Please return, word for word, the line containing "(Machine.nmiJoin e s) := by" and each line after it through the end of the data below, and nothing else.

(Source material begins)

theorem Keeps.execSwingWrite {s z : State} {q : Rq} {n : Fin 8} {w : Word} (e : Machine.execSwingWrite q n w s = .next z) : Keeps s z := by
  have hz := Keeps.refl s
  revert e
  unfold Machine.execSwingWrite
  first
    | (intro e; injection e with e; subst e; (repeat' first
         | with_reducible assumption
         | (intro x; try clear_value x)
         | with_reducible apply Keeps.gated
         | with_reducible apply Keeps.wrTxCtrl
         ); done)

theorem Keeps.execFirCommit {s z : State} {q : Rq} {n : Fin 8} {w : Word} (e : Machine.execFirCommit q n w s = .next z) : Keeps s z := by
  have hz := Keeps.refl s
  revert e
  unfold Machine.execFirCommit
  first
    | (intro e; injection e with e; subst e; (repeat' first
         | with_reducible assumption
         | (intro x; try clear_value x)
         | with_reducible apply Keeps.gated
         | with_reducible apply Keeps.wrTxCommit
         ); done)

theorem Keeps.execPdSwap {s z : State} {q : Rq} {n : Fin 8} {w : Word} (e : Machine.execPdSwap q n w s = .next z) : Keeps s z := by
  have hz := Keeps.refl s
  revert e
  unfold Machine.execPdSwap
  first
    | (intro e; injection e with e; subst e; (repeat' first
         | with_reducible assumption
         | (intro x; try clear_value x)
         | with_reducible apply Keeps.gated
         | with_reducible apply Keeps.wrTxCommit
         ); done)

theorem Keeps.execTxCommitApply {s z : State} {n : Fin 8} (e : Machine.execTxCommitApply n s = .next z) : Keeps s z := by
  have hz := Keeps.refl s
  revert e
  unfold Machine.execTxCommitApply
  first
    | (intro e; injection e with e; subst e; (repeat' first
         | with_reducible assumption
         | with_reducible apply Keeps.txCommitApply
         ); done)

end Sys2Proof.Machine
end

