-- ==== Sys2Proof/Laws/KeepClk.lean ====
section
/-! SUPPORT. What the operations of Clk.lean keep. -/

set_option linter.all false

namespace Sys2Proof.Machine

theorem Keeps.updClk {z0 s : State} {f : Clk → Clk} (hz : Keeps z0 s)  : Keeps z0 (Machine.updClk f s) := by
  unfold Machine.updClk
  exact Keeps.upd hz rfl rfl rfl rfl rfl (CelKeeps.refl _) rfl (fun g => by simp_all [SizesOk])

theorem Keeps.clkEvt {z0 s : State} {b : Nat} (hz : Keeps z0 s)  : Keeps z0 (Machine.clkEvt b s) := by
  unfold Machine.clkEvt
  repeat' first
    | with_reducible assumption
    | with_reducible apply Keeps.flag

theorem Keeps.pllFall {z0 s : State} {p : Nat} (hz : Keeps z0 s)  : Keeps z0 (Machine.pllFall p s) := by
  unfold Machine.pllFall
  repeat' first
    | with_reducible assumption
    | with_reducible apply Keeps.ite
    | with_reducible apply Keeps.ite1
    | with_reducible apply Keeps.clkEvt
    | with_reducible apply Keeps.set
    | with_reducible apply Keeps.addSat

theorem Keeps.wrPllCtrl {z0 s : State} {w : Word} (hz : Keeps z0 s)  : Keeps z0 (Machine.wrPllCtrl w s) := by
  unfold Machine.wrPllCtrl
  try lift_lets
  repeat' first
    | with_reducible assumption
    | (intro x; with_reducible refine Keeps.cutF x ?_; try dsimp only [x])
    | (intro x; try clear_value x)
    | with_reducible apply Keeps.ite
    | with_reducible apply Keeps.ite1
    | with_reducible apply Keeps.foldl
    | with_reducible apply Keeps.foldl1
    | with_reducible apply Keeps.pllFall
    | with_reducible apply Keeps.set
    | with_reducible apply Keeps.store
    | with_reducible apply Keeps.ret

theorem Keeps.pllLock {z0 s : State} {p : Nat} (hz : Keeps z0 s)  : Keeps z0 (Machine.pllLock p s) := by
  unfold Machine.pllLock
  repeat' first
    | with_reducible assumption
    | (intro x; with_reducible refine Keeps.cut (o := z0) x ?_ ?_; dsimp only [x]; rotate_left; try clear_value x)
    | (intro x; with_reducible refine Keeps.cut1 (o := z0) x ?_ ?_; dsimp only [x]; rotate_left; try clear_value x)
    | (intro x; with_reducible refine Keeps.cutF x ?_; try dsimp only [x])
    | (intro x; try clear_value x)
    | with_reducible apply Keeps.ite
    | with_reducible apply Keeps.ite1
    | with_reducible apply Keeps.updClk
    | with_reducible apply Keeps.set
    | ((first | rw [patch_eq] | skip); (with_reducible refine Keeps.patch ?_ ?_ ?_); rotate_left; (first | exact CelKeeps.refl _ | exact ⟨fun _ h => h, Nat.le_refl _⟩ | exact ⟨fun _ h => h, Nat.le_succ _⟩); (refine fun g => ?_; first | exact g | simpa only [SizesOk, Machine.patch, upd_length] using g | (simp only [SizesOk, Machine.patch, upd_length, List.length_map, List.length_replicate, true_and] at g ⊢; tauto)))
    | (fail_if_no_progress dsimp -zeta only)
    | split

theorem Keeps.wrBpllTrim {z0 s : State} {w : Word} (hz : Keeps z0 s)  : Keeps z0 (Machine.wrBpllTrim w s) := by
  unfold Machine.wrBpllTrim
  try lift_lets
  repeat' first
    | with_reducible assumption
    | (intro x; with_reducible refine Keeps.cut (o := z0) x ?_ ?_; dsimp only [x]; rotate_left; try clear_value x)
    | (intro x; try clear_value x)
    | with_reducible apply Keeps.ite
    | with_reducible apply Keeps.ite1
    | with_reducible apply Keeps.set
    | with_reducible apply Keeps.store
    | with_reducible apply Keeps.ret

theorem Keeps.trimTick {z0 s : State}  (hz : Keeps z0 s)  : Keeps z0 (Machine.trimTick s) := by
  unfold Machine.trimTick
  try lift_lets
  repeat' first
    | with_reducible assumption
    | (intro x; with_reducible refine Keeps.cut (o := z0) x ?_ ?_; dsimp only [x]; rotate_left; try clear_value x)
    | (intro x; try clear_value x)
    | with_reducible apply Keeps.set
    | with_reducible apply Keeps.seti

theorem Keeps.rampTick {z0 s : State}  (hz : Keeps z0 s)  : Keeps z0 (Machine.rampTick s) := by
  unfold Machine.rampTick
  repeat' first
    | with_reducible assumption
    | (intro x; try clear_value x)
    | with_reducible apply Keeps.ite
    | with_reducible apply Keeps.ite1
    | with_reducible apply Keeps.forN
    | with_reducible apply Keeps.rampConv
    | with_reducible apply Keeps.rampDet
    | with_reducible apply Keeps.trimTick

theorem Keeps.swAbort {z0 s : State}  (hz : Keeps z0 s)  : Keeps z0 (Machine.swAbort s) := by
  unfold Machine.swAbort
  repeat' first
    | with_reducible assumption
    | with_reducible apply Keeps.ite
    | with_reducible apply Keeps.ite1
    | with_reducible apply Keeps.updClk
    | with_reducible apply Keeps.clkEvt
    | with_reducible apply Keeps.set
    | (fail_if_no_progress dsimp -zeta only)
    | split

theorem Keeps.swBegin {z0 s : State} {target : Nat} {cmd : Bool} {nmi : List Nat} (hz : Keeps z0 s)  : Keeps z0 (Machine.swBegin target cmd nmi s) := by
  unfold Machine.swBegin
  repeat' first
    | with_reducible assumption
    | (intro x; with_reducible refine Keeps.cut (o := z0) x ?_ ?_; dsimp only [x]; rotate_left; try clear_value x)
    | (intro x; with_reducible refine Keeps.cut1 (o := z0) x ?_ ?_; dsimp only [x]; rotate_left; try clear_value x)
    | (intro x; with_reducible refine Keeps.cutF x ?_; try dsimp only [x])
    | (intro x; try clear_value x)
    | with_reducible apply Keeps.updClk
    | with_reducible apply Keeps.set
    | ((first | rw [patch_eq] | skip); (with_reducible refine Keeps.patch ?_ ?_ ?_); rotate_left; (first | exact CelKeeps.refl _ | exact ⟨fun _ h => h, Nat.le_refl _⟩ | exact ⟨fun _ h => h, Nat.le_succ _⟩); (refine fun g => ?_; first | exact g | simpa only [SizesOk, Machine.patch, upd_length] using g | (simp only [SizesOk, Machine.patch, upd_length, List.length_map, List.length_replicate, true_and] at g ⊢; tauto)))
    | (fail_if_no_progress dsimp -zeta only)
    | split

theorem Keeps.fallback {z0 s : State} {t : Nat} {e : Nat} (hz : Keeps z0 s)  : Keeps z0 (Machine.fallback t e s) := by
  unfold Machine.fallback
  try lift_lets
  repeat' first
    | with_reducible assumption
    | (intro x; with_reducible refine Keeps.cut (o := z0) x ?_ ?_; dsimp only [x]; rotate_left; try clear_value x)
    | (intro x; with_reducible refine Keeps.cut1 (o := z0) x ?_ ?_; dsimp only [x]; rotate_left; try clear_value x)
    | (intro x; with_reducible refine Keeps.cutF x ?_; try dsimp only [x])
    | (intro x; try clear_value x)
    | with_reducible apply Keeps.ite
    | with_reducible apply Keeps.ite1
    | with_reducible apply Keeps.updClk
    | with_reducible apply Keeps.swAbort
    | with_reducible apply Keeps.swBegin
    | with_reducible apply Keeps.set
    | ((first | rw [patch_eq] | skip); (with_reducible refine Keeps.patch ?_ ?_ ?_); rotate_left; (first | exact CelKeeps.refl _ | exact ⟨fun _ h => h, Nat.le_refl _⟩ | exact ⟨fun _ h => h, Nat.le_succ _⟩); (refine fun g => ?_; first | exact g | simpa only [SizesOk, Machine.patch, upd_length] using g | (simp only [SizesOk, Machine.patch, upd_length, List.length_map, List.length_replicate, true_and] at g ⊢; tauto)))
    | (fail_if_no_progress dsimp -zeta only)
    | split

theorem Keeps.nmiJoin {z0 s : State} {e : Nat} (hz : Keeps z0 s)  : Keeps z0 (Machine.nmiJoin e s) := by
  unfold Machine.nmiJoin
  repeat' first
    | with_reducible assumption
    | (intro x; with_reducible refine Keeps.cut (o := z0) x ?_ ?_; dsimp only [x]; rotate_left; try clear_value x)
    | (intro x; with_reducible refine Keeps.cut1 (o := z0) x ?_ ?_; dsimp only [x]; rotate_left; try clear_value x)
    | (intro x; with_reducible refine Keeps.cutF x ?_; try dsimp only [x])
    | (intro x; try clear_value x)
    | with_reducible apply Keeps.ite
    | with_reducible apply Keeps.ite1
    | with_reducible apply Keeps.updClk
    | ((first | rw [patch_eq] | skip); (with_reducible refine Keeps.patch ?_ ?_ ?_); rotate_left; (first | exact CelKeeps.refl _ | exact ⟨fun _ h => h, Nat.le_refl _⟩ | exact ⟨fun _ h => h, Nat.le_succ _⟩); (refine fun g => ?_; first | exact g | simpa only [SizesOk, Machine.patch, upd_length] using g | (simp only [SizesOk, Machine.patch, upd_length, List.length_map, List.length_replicate, true_and] at g ⊢; tauto)))
    | (fail_if_no_progress dsimp -zeta only)
    | split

(Source material ends)

Answer space:
theorem Keeps.nmiJoin {z0 s : State} {e : Nat} (hz : Keeps z0 s)  : Keeps z0 (Machine.nmiJoin e s) := by
  unfold Machine.nmiJoin
  repeat' first
    | with_reducible assumption
    | (intro x; with_reducible refine Keeps.cut (o := z0) x ?_ ?_; dsimp only [x]; rotate_left; try clear_value x)
    | (intro x; with_reducible refine Keeps.cut1 (o := z0) x ?_ ?_; dsimp only [x]; rotate_left; try clear_value x)
    | (intro x; with_reducible refine Keeps.cutF x ?_; try dsimp only [x])
    | (intro x; try clear_value x)
    | with_reducible apply Keeps.ite
    | with_reducible apply Keeps.ite1
    | with_reducible apply Keeps.updClk
    | ((first | rw [patch_eq] | skip); (with_reducible refine Keeps.patch ?_ ?_ ?_); rotate_left; (first | exact CelKeeps.refl _ | exact ⟨fun _ h => h, Nat.le_refl _⟩ | exact ⟨fun _ h => h, Nat.le_succ _⟩); (refine fun g => ?_; first | exact g | simpa only [SizesOk, Machine.patch, upd_length] using g | (simp only [SizesOk, Machine.patch, upd_length, List.length_map, List.length_replicate, true_and] at g ⊢; tauto)))
    | (fail_if_no_progress dsimp -zeta only)
    | split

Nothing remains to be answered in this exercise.